Voyant l'endettement, Stulz (1990), Jensen (1986, 1993) suggèrent que la dette décourage les dirigeants à surinvestir les liquidités en excès pour leur propre intérêt. La dette peut créer de la valeur en signalant la future distribution des cash flow et la possibilité d'être contrôler par les prêteurs. Empiriquement, McConnel et Servaes (1990) trouvent que la dette comptable est positivement corrélée à la valeur de la firme si les opportunités d'investissement sont rares.

Contrairement, Agrawal et Knoeber (1996) et Beiner, Drobetz, Schmid et Zimmerman (2003) ne trouve pas de relation significative entre le levier et la performance de la firme mesurée par Q de Tobin. Ils justifient ce résultat par une utilisation optimale du niveau d'endettement avec d'autres mécanismes de contrôle.

Cependant l'influence de l'endettement sur la performance est conditionnée par une série de facteurs tels que la structure de propriété (Charreaux, 1997), la capacité et la réputation du dirigeant (Pigé, 1997) ou encore le secteur d'activité (Titman et Opler, 1994).

Selon Altman(1968, 1984), les entreprises les plus endettées connaissent les plus faibles performances, cette dégradation agit en retour sur le niveau d'endettement. Le déclin des performances conduit à un accroissement de l'endettement.

Easterbook(1984) explique la politique du dividende dans le contexte de la théorie de l'agence. Il montre que pour une politique d'investissement donnée, la distribution des dividendes invite les dirigeants à chercher les fonds nécessaires pour conserver la même politique d'investissement. Les emprunts supplémentaires nécessitent la mise en oeuvre d'une procédure d'audit et de révision dans la société .

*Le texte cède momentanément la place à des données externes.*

-- ==== Sys2Proof/Laws/Codec.lean ====
section
/-!
SUPPORT. The packing of four fields into a word, bit by bit: fields of a packed word, and the word of its own fields.
-/

namespace Sys2Proof

theorem decodeFields_opcode_encodeFields (f : Fields) : (decodeFields (encodeFields f)).opcode = f.opcode := by
  simp only [decodeFields, encodeFields]
  ext i hi
  simp only [BitVec.getElem_extractLsb', BitVec.getLsbD_or, BitVec.getLsbD_shiftLeft, BitVec.getLsbD_setWidth]
  interval_cases i <;> simp [BitVec.getLsbD_of_ge]

theorem decodeFields_op1_encodeFields (f : Fields) : (decodeFields (encodeFields f)).op1 = f.op1 := by
  simp only [decodeFields, encodeFields]
  ext i hi
  simp only [BitVec.getElem_extractLsb', BitVec.getLsbD_or, BitVec.getLsbD_shiftLeft, BitVec.getLsbD_setWidth]
  interval_cases i <;> simp [BitVec.getLsbD_of_ge]

theorem decodeFields_op2_encodeFields (f : Fields) : (decodeFields (encodeFields f)).op2 = f.op2 := by
  simp only [decodeFields, encodeFields]
  ext i hi
  simp only [BitVec.getElem_extractLsb', BitVec.getLsbD_or, BitVec.getLsbD_shiftLeft, BitVec.getLsbD_setWidth]
  interval_cases i <;> simp [BitVec.getLsbD_of_ge]

theorem decodeFields_op3_encodeFields (f : Fields) : (decodeFields (encodeFields f)).op3 = f.op3 := by
  simp only [decodeFields, encodeFields]
  ext i hi
  simp only [BitVec.getElem_extractLsb', BitVec.getLsbD_or, BitVec.getLsbD_shiftLeft, BitVec.getLsbD_setWidth]
  interval_cases i <;> simp

/-- The fields of a packed word are the fields packed. -/
theorem decodeFields_encodeFields (f : Fields) : decodeFields (encodeFields f) = f := by
  rcases h : decodeFields (encodeFields f) with ⟨a, b, c, d⟩
  have h0 := decodeFields_opcode_encodeFields f
  have h1 := decodeFields_op1_encodeFields f
  have h2 := decodeFields_op2_encodeFields f
  have h3 := decodeFields_op3_encodeFields f
  rw [h] at h0 h1 h2 h3
  cases f
  simp_all

/-- Packing the fields of a word gives the word. -/
theorem encodeFields_decodeFields (w : Word) : encodeFields (decodeFields w) = w := by
  simp only [decodeFields, encodeFields]
  ext i hi
  simp only [BitVec.getElem_or, BitVec.getElem_shiftLeft, BitVec.getElem_setWidth,
    BitVec.getLsbD_extractLsb']
  interval_cases i <;> simp [BitVec.getLsbD_eq_getElem]

/-- The packed word is the four fields side by side, opcode most significant (the patterns of rule R77). -/
theorem encodeFields_append (f : Fields) : encodeFields f = f.opcode ++ f.op1 ++ f.op2 ++ f.op3 := by
  obtain ⟨⟨⟨a, ha⟩⟩, ⟨⟨b, hb⟩⟩, ⟨⟨c, hc⟩⟩, ⟨⟨d, hd⟩⟩⟩ := f
  apply BitVec.eq_of_toNat_eq
  have hm : ∀ n, n < 2 ^ 16 → n % 2 ^ 16 = n := fun n h => Nat.mod_eq_of_lt h
  simp only [encodeFields, BitVec.toNat_or, BitVec.toNat_shiftLeft, BitVec.toNat_setWidth]
  erw [BitVec.toNat_append, BitVec.toNat_append, BitVec.toNat_append]
  simp only [BitVec.toNat, Nat.shiftLeft_or_distrib, ← Nat.shiftLeft_add]
  simp only [Nat.shiftLeft_eq] at *
  rw [hm a (by omega), hm b (by omega), hm c (by omega), hm d (by omega), hm _ (by omega), hm _ (by omega),
    hm _ (by omega)]

end Sys2Proof
end

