-- ==== Sys2Proof/Laws/Ops.lean ====
section
/-!
SUPPORT. For each shared operation of Machine/Ops.lean, what it can do, said once.
-/

namespace Sys2Proof.Machine

/-! ## Operands and bounds-checked access -/

theorem registerIndex_of_lt {f : Nibble} (h : f.toNat < 8) : registerIndex f = some ⟨f.toNat, h⟩ := by
  simp [registerIndex, h]

theorem registerIndex_of_ge {f : Nibble} (h : 8 ≤ f.toNat) : registerIndex f = none := by
  simp [registerIndex, Nat.not_lt.2 h]

theorem readRegister_of_lt {s : State} {f : Nibble} (h : f.toNat < 8) :
    readRegister s f = some (s.x[f.toNat]'h) := by
  simp [readRegister, registerIndex_of_lt h]

theorem readRegister_of_ge {s : State} {f : Nibble} (h : 8 ≤ f.toNat) : readRegister s f = none := by
  simp [readRegister, registerIndex_of_ge h]

theorem writeRegister_of_lt {s : State} {f : Nibble} {v : Word} (h : f.toNat < 8) :
    writeRegister s f v = some (s.setX (s.x.set f.toNat v h)) := by
  simp [writeRegister, registerIndex_of_lt h]

theorem writeRegister_of_ge {s : State} {f : Nibble} {v : Word} (h : 8 ≤ f.toNat) : writeRegister s f v = none := by
  simp [writeRegister, registerIndex_of_ge h]

theorem readCell_of_lt {s : State} {a : Nat} (h : a < s.cfg.memSize) : readCell s a = some (s.mem.read a) := by
  simp [readCell, h]

theorem readCell_of_ge {s : State} {a : Nat} (h : s.cfg.memSize ≤ a) : readCell s a = none := by
  simp [readCell, Nat.not_lt.2 h]

theorem writeCell_of_lt {s : State} {a : Nat} {v : Word} (h : a < s.cfg.memSize) :
    writeCell s a v = some (s.setMem (s.mem.write a v)) := by
  simp [writeCell, h]

theorem writeCell_of_ge {s : State} {a : Nat} {v : Word} (h : s.cfg.memSize ≤ a) : writeCell s a v = none := by
  simp [writeCell, Nat.not_lt.2 h]

theorem fetch_of_lt {s : State} (h : s.pc < s.cfg.memSize) : fetch s = some (s.mem.read s.pc) := readCell_of_lt h

theorem fetch_of_ge {s : State} (h : s.cfg.memSize ≤ s.pc) : fetch s = none := readCell_of_ge h

/-! ## Faults, halts, the advance -/

@[simp] theorem raise_cfg (f : FaultCause) (w : Word) (s : State) : (raise f w s).cfg = s.cfg := rfl
@[simp] theorem raise_x (f : FaultCause) (w : Word) (s : State) : (raise f w s).x = s.x := rfl
@[simp] theorem raise_pc (f : FaultCause) (w : Word) (s : State) : (raise f w s).pc = s.pc := rfl
@[simp] theorem raise_state (f : FaultCause) (w : Word) (s : State) : (raise f w s).state = .faulted := rfl
@[simp] theorem raise_reason (f : FaultCause) (w : Word) (s : State) : (raise f w s).reason = reasonOfFault f := rfl
@[simp] theorem raise_faultWord (f : FaultCause) (w : Word) (s : State) : (raise f w s).faultWord = w := rfl
@[simp] theorem raise_faultPc (f : FaultCause) (w : Word) (s : State) : (raise f w s).faultPc = s.pc := rfl
@[simp] theorem raise_mem (f : FaultCause) (w : Word) (s : State) : (raise f w s).mem = s.mem := rfl

@[simp] theorem halt_cfg (h : HaltCause) (s : State) : (halt h s).cfg = s.cfg := rfl
@[simp] theorem halt_x (h : HaltCause) (s : State) : (halt h s).x = s.x := rfl
@[simp] theorem halt_pc (h : HaltCause) (s : State) : (halt h s).pc = s.pc := rfl
@[simp] theorem halt_state (h : HaltCause) (s : State) : (halt h s).state = .halted := rfl
@[simp] theorem halt_reason (h : HaltCause) (s : State) : (halt h s).reason = reasonOfHalt h := rfl
@[simp] theorem halt_faultWord (h : HaltCause) (s : State) : (halt h s).faultWord = s.faultWord := rfl
@[simp] theorem halt_faultPc (h : HaltCause) (s : State) : (halt h s).faultPc = s.faultPc := rfl
@[simp] theorem halt_mem (h : HaltCause) (s : State) : (halt h s).mem = s.mem := rfl

@[simp] theorem advance_cfg (s : State) : (advance s).cfg = s.cfg := by unfold advance; split <;> rfl
@[simp] theorem advance_x (s : State) : (advance s).x = s.x := by unfold advance; split <;> rfl
@[simp] theorem advance_pc (s : State) : (advance s).pc = s.pc + 1 := by unfold advance; split <;> rfl
@[simp] theorem advance_faultWord (s : State) : (advance s).faultWord = s.faultWord := by unfold advance; split <;> rfl
@[simp] theorem advance_faultPc (s : State) : (advance s).faultPc = s.faultPc := by unfold advance; split <;> rfl
@[simp] theorem advance_mem (s : State) : (advance s).mem = s.mem := by unfold advance; split <;> rfl

/-- The advance inside memory runs on. -/
theorem advance_running {s : State} (h : s.pc + 1 < s.cfg.memSize) :
    (advance s).state = .running ∧ (advance s).reason = s.reason := by
  simp [advance, Nat.not_le.2 h]

/-- The advance past the last cell halts. -/
theorem advance_endOfMemory {s : State} (h : s.cfg.memSize ≤ s.pc + 1) :
    (advance s).state = .halted ∧ (advance s).reason = .endOfMemory := by
  simp [advance, h, reasonOfHalt]

@[simp] theorem completeOrFault_some (w : Word) (s t : State) : completeOrFault w s (some t) = advance t := rfl

@[simp] theorem completeOrFault_none (w : Word) (s : State) :
    completeOrFault w s none = raise .outOfBounds w s := rfl

/-! ## The canonical form of memory through the operations -/

theorem raise_keeps_wf {s : State} (h : s.mem.Wf) (f : FaultCause) (w : Word) : (raise f w s).mem.Wf := by simpa using h

theorem halt_keeps_wf {s : State} (h : s.mem.Wf) (c : HaltCause) : (halt c s).mem.Wf := by simpa using h

theorem advance_keeps_wf {s : State} (h : s.mem.Wf) : (advance s).mem.Wf := by simpa using h

theorem writeRegister_keeps_wf {s t : State} {f : Nibble} {v : Word} (h : s.mem.Wf)
    (ht : writeRegister s f v = some t) : t.mem.Wf := by
  simp only [writeRegister, Option.map_eq_some_iff] at ht
  obtain ⟨r, -, rfl⟩ := ht
  exact h

theorem writeCell_keeps_wf {s t : State} {a : Nat} {v : Word} (h : s.mem.Wf)
    (ht : writeCell s a v = some t) : t.mem.Wf := by
  unfold writeCell at ht
  split at ht
  · cases ht
    exact Memory.wf_write h a v
  · cases ht

theorem resetOf_mem_wf (c : Config) : (State.resetOf c).mem.Wf := Memory.wf_nil

end Sys2Proof.Machine
end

Modigliani et Miller (1961) ont montré par différentes méthodes que les dividendes n'ont aucun impact sur la valeur de la firme. La valeur courante d'une entreprise doit être indépendante de la décision de distribution des dividendes. En étudiant le contenu informatif du dividende, ces auteurs constatent que la politique de dividende peut affecter la valeur de la société. Ce résultat est particulièrement vrai lorsque le dividende porte sur une information nouvelle « inconnue » par le marché.

Pour le risque et sa relation avec la valeur, dans la théorie financière, le risque apparaît le point de jonction de toutes les variables. En effet, toutes les décisions stratégiques d'une entreprise ne sont prises qu'en fonction du risque encouru. Ainsi, pour rendre l'analyse plus réaliste, on introduira le risque pour pouvoir juger des décisions financières à prendre et de leurs effets sur la performance. Shin et Stulz (2000) utilisent trois mesures du risque. Ils trouvent une relation positive et fortement significative entre le risque systématique et Q. une relation négative et significative est observée entre le risque non systématique et la valeur Q de la firme. Le résultat concernant le risque systématique confirme le résultat de Fama et French (1993) ; les firmes les plus croissantes ont les Bêta les plus élevés. Par ailleurs, les auteurs trouvent une relation négative entre le changement du risque total et le changement de Q alors qu'elle est fortement positive entre le changement du risque systématique et celui de Q.